The Limited Times

Now you can see non-English news...

"Selfish", "exhibitionist" or "too good": why is Neymar Jr. one of the most hated footballers in the world?

2021-05-05T17:41:52.163Z


The Brazilian forward for Paris Saint Germain is one of the most polarizing players in recent football history. His immense quality is undeniable, but his behavior both on and off the field continues to provoke animosity among rivals and fans. We analyze the game and the personality of a different footballer


“Isn't rugby a team sport? So please go out there and give the ball to Jonah Lomu. " The phrase, one of the most eloquent (and paradoxical) exaltations of the collective game in memory, was apparently spoken minutes before the final of the 1995 Rugby World Cup between New Zealand and Australia. It is attributed to the New Zealand coach, Laurie Mains, or one of his assistants, although some say that it was actually the message of a young fan that was read aloud to motivate the players.

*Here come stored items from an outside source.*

-- ==== Sys2Proof/Laws/PerInstr.lean ====
section
/-! SUPPORT. The family `Fields`, per instruction: operation, W and S of the encoded word are those the mnemonic stands
for (30_encoding.md R81, R83, R90). -/

namespace Sys2Proof.Laws.Fields

/-- OP, W and S of the word name the instruction. -/
def Statement (i : Instr) : Prop :=
  ∃ op, fieldOp (encode i) = op.code ∧
    (instrOf op (fieldW (encode i)) (fieldS (encode i)) (encode i)).mnemonic = i.mnemonic

theorem rdba (addr : Octet) (count : BitVec 8) : Statement (.rdba addr count) :=
  ⟨.rda, by rw [encode, fieldOp_pack], by simp only [encode, fieldW_pack, fieldS_pack]; rfl⟩

theorem rdwa (addr : Octet) (count : BitVec 8) : Statement (.rdwa addr count) :=
  ⟨.rda, by rw [encode, fieldOp_pack], by simp only [encode, fieldW_pack, fieldS_pack]; rfl⟩

theorem wrba (addr : Octet) (count : BitVec 8) : Statement (.wrba addr count) :=
  ⟨.wra, by rw [encode, fieldOp_pack], by simp only [encode, fieldW_pack, fieldS_pack]; rfl⟩

theorem wrwa (addr : Octet) (count : BitVec 8) : Statement (.wrwa addr count) :=
  ⟨.wra, by rw [encode, fieldOp_pack], by simp only [encode, fieldW_pack, fieldS_pack]; rfl⟩

theorem rdb (addr : Octet) : Statement (.rdb addr) :=
  ⟨.rd1, by rw [encode, fieldOp_pack], by simp only [encode, fieldW_pack, fieldS_pack]; rfl⟩

theorem rdw (addr : Octet) : Statement (.rdw addr) :=
  ⟨.rd1, by rw [encode, fieldOp_pack], by simp only [encode, fieldW_pack, fieldS_pack]; rfl⟩

theorem wrb (addr : Octet) (value : Octet) : Statement (.wrb addr value) :=
  ⟨.wr1, by rw [encode, fieldOp_pack], by simp only [encode, fieldW_pack, fieldS_pack]; rfl⟩

theorem wrw (addr : Octet) (value : Word) : Statement (.wrw addr value) :=
  ⟨.wr1, by rw [encode, fieldOp_pack], by simp only [encode, fieldW_pack, fieldS_pack]; rfl⟩

theorem rdbitB (addr : Octet) (bitNum : Nat) : Statement (.rdbitB addr bitNum) :=
  ⟨.rdbit, by rw [encode, fieldOp_pack], by simp only [encode, fieldW_pack, fieldS_pack]; rfl⟩

theorem rdbitW (addr : Octet) (bitNum : Nat) : Statement (.rdbitW addr bitNum) :=
  ⟨.rdbit, by rw [encode, fieldOp_pack], by simp only [encode, fieldW_pack, fieldS_pack]; rfl⟩

theorem rdbitsB (addr : Octet) (bitStart length : Nat) : Statement (.rdbitsB addr bitStart length) :=
  ⟨.rdbits, by rw [encode, fieldOp_pack], by simp only [encode, fieldW_pack, fieldS_pack]; rfl⟩

theorem rdbitsW (addr : Octet) (bitStart length : Nat) : Statement (.rdbitsW addr bitStart length) :=
  ⟨.rdbits, by rw [encode, fieldOp_pack], by simp only [encode, fieldW_pack, fieldS_pack]; rfl⟩

theorem wrbitB (addr : Octet) (bitNum : Nat) (value : Bool) : Statement (.wrbitB addr bitNum value) :=
  ⟨.wrbit, by rw [encode, fieldOp_pack], by simp only [encode, fieldW_pack, fieldS_pack]; rfl⟩

theorem wrbitW (addr : Octet) (bitNum : Nat) (value : Bool) : Statement (.wrbitW addr bitNum value) :=
  ⟨.wrbit, by rw [encode, fieldOp_pack], by simp only [encode, fieldW_pack, fieldS_pack]; rfl⟩

theorem wrbitsB (addr : Octet) (bitStart length : Nat) (value : Octet) : Statement (.wrbitsB addr bitStart length value) :=
  ⟨.wrbits, by rw [encode, fieldOp_pack], by simp only [encode, fieldW_pack, fieldS_pack]; rfl⟩

theorem wrbitsW (addr : Octet) (bitStart length : Nat) (value : Word) : Statement (.wrbitsW addr bitStart length value) :=
  ⟨.wrbits, by rw [encode, fieldOp_pack], by simp only [encode, fieldW_pack, fieldS_pack]; rfl⟩

theorem xrdba (devAddr addr : Octet) (count : BitVec 8) (timeout : Octet) : Statement (.xrdba devAddr addr count timeout) :=
  ⟨.rda, by rw [encode, fieldOp_pack], by simp only [encode, fieldW_pack, fieldS_pack]; rfl⟩

theorem xrdwa (devAddr addr : Octet) (count : BitVec 8) (timeout : Octet) : Statement (.xrdwa devAddr addr count timeout) :=
  ⟨.rda, by rw [encode, fieldOp_pack], by simp only [encode, fieldW_pack, fieldS_pack]; rfl⟩

theorem xwrba (devAddr addr : Octet) (count : BitVec 8) (timeout : Octet) : Statement (.xwrba devAddr addr count timeout) :=
  ⟨.wra, by rw [encode, fieldOp_pack], by simp only [encode, fieldW_pack, fieldS_pack]; rfl⟩

theorem xwrwa (devAddr addr : Octet) (count : BitVec 8) (timeout : Octet) : Statement (.xwrwa devAddr addr count timeout) :=
  ⟨.wra, by rw [encode, fieldOp_pack], by simp only [encode, fieldW_pack, fieldS_pack]; rfl⟩

theorem xrdb (devAddr addr : Octet) (timeout : Octet) : Statement (.xrdb devAddr addr timeout) :=
  ⟨.rd1, by rw [encode, fieldOp_pack], by simp only [encode, fieldW_pack, fieldS_pack]; rfl⟩

theorem xrdw (devAddr addr : Octet) (timeout : Octet) : Statement (.xrdw devAddr addr timeout) :=
  ⟨.rd1, by rw [encode, fieldOp_pack], by simp only [encode, fieldW_pack, fieldS_pack]; rfl⟩

theorem xwrb (devAddr addr : Octet) (value : Octet) (timeout : Octet) : Statement (.xwrb devAddr addr value timeout) :=
  ⟨.wr1, by rw [encode, fieldOp_pack], by simp only [encode, fieldW_pack, fieldS_pack]; rfl⟩

theorem xwrw (devAddr addr : Octet) (value : Word) (timeout : Octet) : Statement (.xwrw devAddr addr value timeout) :=
  ⟨.wr1, by rw [encode, fieldOp_pack], by simp only [encode, fieldW_pack, fieldS_pack]; rfl⟩

theorem xrdbitB (devAddr addr : Octet) (bitNum : Nat) (timeout : Octet) : Statement (.xrdbitB devAddr addr bitNum timeout) :=
  ⟨.rdbit, by rw [encode, fieldOp_pack], by simp only [encode, fieldW_pack, fieldS_pack]; rfl⟩

theorem xrdbitW (devAddr addr : Octet) (bitNum : Nat) (timeout : Octet) : Statement (.xrdbitW devAddr addr bitNum timeout) :=
  ⟨.rdbit, by rw [encode, fieldOp_pack], by simp only [encode, fieldW_pack, fieldS_pack]; rfl⟩

theorem xrdbitsB (devAddr addr : Octet) (bitStart length : Nat) (timeout : Octet) : Statement (.xrdbitsB devAddr addr bitStart length timeout) :=
  ⟨.rdbits, by rw [encode, fieldOp_pack], by simp only [encode, fieldW_pack, fieldS_pack]; rfl⟩

theorem xrdbitsW (devAddr addr : Octet) (bitStart length : Nat) (timeout : Octet) : Statement (.xrdbitsW devAddr addr bitStart length timeout) :=
  ⟨.rdbits, by rw [encode, fieldOp_pack], by simp only [encode, fieldW_pack, fieldS_pack]; rfl⟩

theorem xwrbitB (devAddr addr : Octet) (bitNum : Nat) (value : Bool) (timeout : Octet) : Statement (.xwrbitB devAddr addr bitNum value timeout) :=
  ⟨.wrbit, by rw [encode, fieldOp_pack], by simp only [encode, fieldW_pack, fieldS_pack]; rfl⟩

theorem xwrbitW (devAddr addr : Octet) (bitNum : Nat) (value : Bool) (timeout : Octet) : Statement (.xwrbitW devAddr addr bitNum value timeout) :=
  ⟨.wrbit, by rw [encode, fieldOp_pack], by simp only [encode, fieldW_pack, fieldS_pack]; rfl⟩

theorem xwrbitsB (devAddr addr : Octet) (bitStart length : Nat) (value : Octet) (timeout : Octet) : Statement (.xwrbitsB devAddr addr bitStart length value timeout) :=
  ⟨.wrbits, by rw [encode, fieldOp_pack], by simp only [encode, fieldW_pack, fieldS_pack]; rfl⟩

theorem xwrbitsW (devAddr addr : Octet) (bitStart length : Nat) (value : Word) (timeout : Octet) : Statement (.xwrbitsW devAddr addr bitStart length value timeout) :=
  ⟨.wrbits, by rw [encode, fieldOp_pack], by simp only [encode, fieldW_pack, fieldS_pack]; rfl⟩

end Sys2Proof.Laws.Fields
end

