-- ==== Sys2Proof/Tests/Slice0.lean ====
section
/-! SUPPORT. Small tests.  Expected results are the vectors of spec/95_test_vectors.md (the vector's id stands in the
comment) or hand calculation from the rule named; words are written out from the encoding of 30_encoding.md R81,
R82, R90. -/

namespace Sys2Proof.Tests

open Sys2Proof.Machine

/-! ## Well-formedness: an ill-formed term for each check -/

/-- BITPOS takes at most 15 and LENGTH at most 31 (R82), in each simple form. -/
theorem test_ill_formed_simple : ([
  .rdbitB 0x1A 16,
  .rdbitW 0x0C 16,
  .rdbitsB 0x1A 16 3,
  .rdbitsB 0x1A 4 32,
  .rdbitsW 0x0C 16 3,
  .rdbitsW 0x0C 4 32,
  .wrbitB 0x6B 16 true,
  .wrbitW 0x0C 16 true,
  .wrbitsB 0x1A 16 3 5,
  .wrbitsB 0x1A 4 32 5,
  .wrbitsW 0x0C 16 3 5,
  .wrbitsW 0x0C 4 32 5] : List Instr).all (fun i => !i.wellFormed) = true := by decide

/-- The same in each X-form. -/
theorem test_ill_formed_shim : ([
  .xrdbitB 1 0x1A 16 2,
  .xrdbitW 1 0x0C 16 2,
  .xrdbitsB 1 0x1A 16 3 2,
  .xrdbitsB 1 0x1A 4 32 2,
  .xrdbitsW 1 0x0C 16 3 2,
  .xrdbitsW 1 0x0C 4 32 2,
  .xwrbitB 1 0x6B 16 true 2,
  .xwrbitW 1 0x0C 16 true 2,
  .xwrbitsB 1 0x1A 16 3 5 2,
  .xwrbitsB 1 0x1A 4 32 5 2,
  .xwrbitsW 1 0x0C 16 3 5 2,
  .xwrbitsW 1 0x0C 4 32 5 2] : List Instr).all (fun i => !i.wellFormed) = true := by decide

/-- The largest fields are well formed, a descriptor outside the register among them (R86). -/
theorem test_well_formed : (Instr.xwrbitsB 0xFF 0xFF 15 31 0xFF 0xFF).wellFormed = true := by decide

/-! ## Decoding: one word of every row (R90; the vector of 95_test_vectors.md named where there is one) -/

/-- A1 -/
theorem test_decode_rdba : decode 0x0000000000023B01 = .ok (.rdba 0x3B 2) := by decide

/-- A5 -/
theorem test_decode_rdwa : decode 0x0000000000031011 = .ok (.rdwa 0x10 3) := by decide

/-- A8 -/
theorem test_decode_wrba : decode 0x0000000000021002 = .ok (.wrba 0x10 2) := by decide

/-- A11 -/
theorem test_decode_wrwa : decode 0x0000000000022012 = .ok (.wrwa 0x20 2) := by decide

/-- S1 -/
theorem test_decode_rdb : decode 0x0000000000007503 = .ok (.rdb 0x75) := by decide

/-- S2 -/
theorem test_decode_rdw : decode 0x0000000000000213 = .ok (.rdw 0x02) := by decide

/-- S5 -/
theorem test_decode_wrb : decode 0x000000FF0000EB04 = .ok (.wrb 0xEB 0xFF) := by decide

/-- S6 -/
theorem test_decode_wrw : decode 0x0000ABCD00000214 = .ok (.wrw 0x02 0xABCD) := by decide

/-- B1 -/
theorem test_decode_rdbitB : decode 0x0000000000031A05 = .ok (.rdbitB 0x1A 3) := by decide

/-- B5 -/
theorem test_decode_rdbitW : decode 0x00000000000F0C15 = .ok (.rdbitW 0x0C 15) := by decide

/-- F1 -/
theorem test_decode_rdbitsB : decode 0x0000000003041A06 = .ok (.rdbitsB 0x1A 4 3) := by decide

/-- N3 -/
theorem test_decode_rdbitsW : decode 0x00000000110F0C16 = .ok (.rdbitsW 0x0C 15 17) := by decide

Jonah Lomu was the greatest athlete in the history of his sport, a jet-powered portable wardrobe that shattered defenses alone with physical exuberance, with his simple and deadly way of playing rugby. For his teammates, giving him the ball was good business, the most sensible way to put a sense of responsibility and herd discipline at the service of individual talent. If Lomu wins, we all win.

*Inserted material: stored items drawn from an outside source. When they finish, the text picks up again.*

-- ==== Sys2Proof/Machine/State.lean ====
section
/-!
DEFINITION. Everything the spec gives the machine (spec/10_state.md), as plain data, and its value after reset
(R38, R220).
-/
namespace Sys2Proof.Machine

/-- The eight registers of R20 by name. -/
inductive Reg where
  | tone0 | vol0 | tone1 | vol1 | tone2 | vol2 | noise | volN
deriving DecidableEq, Repr

/-- A Register State (R20): eight registers that do not alias. -/
structure Regs where
  /-- `TONE0`, index 0: bits 9 to 2 of tone 0's period (R21). -/
  tone0 : Byte
  /-- `VOL0`, index 1: tone 0's volume, stored as 15 - nibble (R23). -/
  vol0 : Nibble
  /-- `TONE1`, index 2 (R21). -/
  tone1 : Byte
  /-- `VOL1`, index 3 (R23). -/
  vol1 : Nibble
  /-- `TONE2`, index 4 (R21). -/
  tone2 : Byte
  /-- `VOL2`, index 5 (R23). -/
  vol2 : Nibble
  /-- `NOISE`, index 6: the noise mode and rate value (R22). -/
  noise : Nibble
  /-- `VOLN`, index 7: the noise channel's volume (R23). -/
  volN : Nibble
deriving DecidableEq, Repr

/-- All eight registers zero: the reset value of both register files (R38). -/
def Regs.zero : Regs := ⟨0, 0, 0, 0, 0, 0, 0, 0⟩

/-- `STATUS` (R33). -/
inductive Status where
  /-- The pass is in progress. -/
  | running
  /-- An End-of-data command was executed and its Flush completed. -/
  | doneEnd
  /-- The stream ran out at a command boundary and the final Flush completed. -/
  | doneExhausted
  /-- A frame did not fit in the Output Buffer. -/
  | stoppedCapacity
  /-- A command extended past `MAX_OFFSET`. -/
  | faultFraming
deriving DecidableEq, Repr

/-- The input stream space (R50): the bytes the loader has placed, by offset, offsets strictly rising.
An unlisted offset holds no byte (notes/assumptions/4.md). -/
abbrev Memory := List Host.Cell

/-- One entry of `UNKNOWN_LOG` (R35): the offset and the opcode byte. -/
abbrev LogEntry := Nat × Byte

/-- The machine.
`cfg` and `src` are the configuration that reset sampled (R15, R220); no step changes them
(notes/assumptions/1.md). -/
structure State where
  /-- The parameters of R5, sampled at reset release. -/
  cfg : Config
  /-- `SRC` (R5, R50): the input stream space. -/
  src : Memory
  /-- `PC` (R27): the offset of the next command's opcode byte. -/
  pc : Nat
  /-- `CUR` (R24): the Decoder's Register State. -/
  cur : Regs
  /-- `PREV` (R25): the Encoder's Register State, as last emitted. -/
  prev : Regs
  /-- `LATCH` (R28): the selector a data byte will use. -/
  latch : BitVec 3
  /-- `PENDING_DELAY` (R29), in samples, unbounded (D8, notes/assumptions/13.md). -/
  pendingDelay : Nat
  /-- `OUT` (R30): the bytes appended so far, in order; `OUT_LEN` is its length (notes/assumptions/25.md). -/
  out : List Byte
  /-- `STATUS` (R33). -/
  status : Status
  /-- `ERR_OFFSET` (R34). -/
  errOffset : Nat
  /-- `UNKNOWN_LOG` (R35), in stream order; `UNKNOWN_COUNT` is its length. -/
  unknownLog : List LogEntry
deriving DecidableEq, Repr

/-- Reads that the spec says cannot be made.
No run of a configuration that has a run and is loaded meets one (R52). -/
inductive Fault where
  /-- Raised by the fetch when `PC` lies outside `START_OFFSET .. MAX_OFFSET - 1` (R50, R51).
  Safe: no reachable state has such a `PC` (R40 (a), notes/assumptions/24.md). -/
  | fetchOutOfBounds
  /-- Raised by the fetch when a byte that the command reads (R53) is inside the bounds and the loader placed none
  there.
  Safe: the loader's guarantee (R51, R225) excludes it. -/
  | sourceByteAbsent
deriving DecidableEq, Repr

/-- Why a state has no step. -/
inductive Refusal where
  /-- Raised by no arm of `exec`, since every instruction has its meaning; the host's interface names it.  Safe. -/
  | notModelled (mnemonic : String)
  /-- Raised by `step` on a configuration that breaks the loader's contract (D20, U6).
  Safe: no claim can be made about such a configuration. -/
  | badConfiguration
deriving DecidableEq, Repr

/-- What a step or a meaning answers. -/
abbrev Result := Host.Outcome State Fault Refusal

/-- Reset (R38, R220): samples a configuration and a source space and gives every piece of state its reset
value. -/
def State.resetWith (cfg : Config) (src : Memory) : State where
  cfg := cfg
  src := src
  pc := cfg.startOffset
  cur := Regs.zero
  prev := Regs.zero
  latch := 0
  pendingDelay := 0
  out := []
  status := .running
  errOffset := 0
  unknownLog := []

/-- The machine right after reset with nothing placed in the source space (notes/assumptions/2.md, 3.md). -/
def State.reset : State := State.resetWith configAtReset []

end Sys2Proof.Machine
end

This simple lesson is also valid, although with nuances, in soccer, one of the most complex and choral sports practiced right now in the world. Even Andrés Iniesta and Xavi Hernández, two virtuosos of the associative game, understood that in Josep Guardiola's FC Barcelona (between 2008 and 2012) the recipe for success was very often by giving the ball to Lionel Messi, and something similar has been happening since that soccer is soccer in teams that have been lucky enough to have individual verses with the capacity to offer superhuman benefits, such as Pele's Brazil or Diego Armando Maradona's Argentina. Talent of that caliber is not asked questions or demands. They are given the ball assuming with humble pragmatism that they are the ones who have all the answers.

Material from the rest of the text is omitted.